Кибальчич проводил ее до дверей:

– Больше сюда не приходите. Меня здесь не будет… Я постараюсь навестить Сергея и буду рад увидеть вас.

Лиза взглянула в его глубокие, ласковые и грустные глаза и почувствовала, что он тоже взволнован и что ему не хочется ее отпускать. Лиза толкнула дверь и, сдержав порыв стремительно броситься вниз по лестнице, вышла.

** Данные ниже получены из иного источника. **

-- ==== Sys2Proof/Machine/Time.lean ====
section
/-!
DEFINITION. The passing of time (DESIGN CHOICE, log entry 2). Microseconds run the hold timer and the MARK line's candidate;
each thousand of them is a millisecond, which runs the time base and the mark timer. What has fallen due happens at the
latest when time next passes, and no count goes past the point at which its happening falls due.
-/
namespace Sys2Proof.Machine

/-- What has fallen due and not yet happened: the hold's expiry, the filtered change, the mark timer's expiry (R66, R81,
R83). -/
def takeDue (s : State) : State := expireTimer (changeIfDue (expireIfReached s))

/-- A time of t µs after n more, which stops at the limit at which its happening falls due. -/
def timeAfter (limit n t : Nat) : Nat := if limit ≤ t then t else min limit (t + n)

/-- A hold of t µs after n more; with limit 0 nothing falls due (R66). -/
def holdAfter (limit n t : Nat) : Nat := if limit = 0 then t + n else timeAfter limit n t

/-- The hold timer runs while its word is HELD or WAITING (R66). -/
def tickHold (n : Nat) (s : State) : State :=
  match s.host.current with
  | some c =>
    if c.phase = .held ∨ c.phase = .waiting then
      s.withCurrent (some { c with hold := c.hold.map (holdAfter s.settings.holdLimit n) })
    else s
  | none => s

/-- A candidate's time runs (R81). -/
def tickCandidate (n : Nat) (s : State) : State :=
  s.withSources { s.sources with candidate := s.sources.candidate.map (timeAfter s.settings.lineFilter.micros n) }

/-- So many microseconds pass. -/
def passMicros (n : Nat) (s : State) : State := tickCandidate n (tickHold n s)

/-- A millisecond has passed: the timestamp wraps, and a running timer counts down to 0 (R73, R83). -/
def passMillisecond (s : State) : State :=
  s.withSources { s.sources with
    stamp := s.sources.stamp + 1
    timer := s.sources.timer.map fun n => n - 1
    micros := 0 }

/-- One microsecond of the running millisecond has passed. -/
def countMicro (s : State) : State :=
  if 1000 ≤ s.sources.micros + 1 then passMillisecond s
  else s.withSources { s.sources with micros := s.sources.micros + 1 }

/-- The controller clocks one byte of the answer (R167). -/
def tickLink (s : State) : State := s.withLink s.link.clock

/-- A microsecond in which nothing is commanded; none passes while the reset is held (R187). -/
def idle (s : State) : State :=
  if s.control.resetHeld then s else countMicro (tickLink (passMicros 1 (takeDue s)))

end Sys2Proof.Machine
end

В квартире остался легкий запах ландыша, а в душе Кибальчича ощущение вешнего половодья и первой песни жаворонка.

4

Царь Александр II – высокий статный старик с усами, закрученными в кольца, держался величаво, внушая страх и вызывая раболепие.

Вечером 5 февраля под руку с принцем Гессенским, окруженный великими князьями, высшими сановниками и генералами, он следовал через залы Зимнего в парадную столовую.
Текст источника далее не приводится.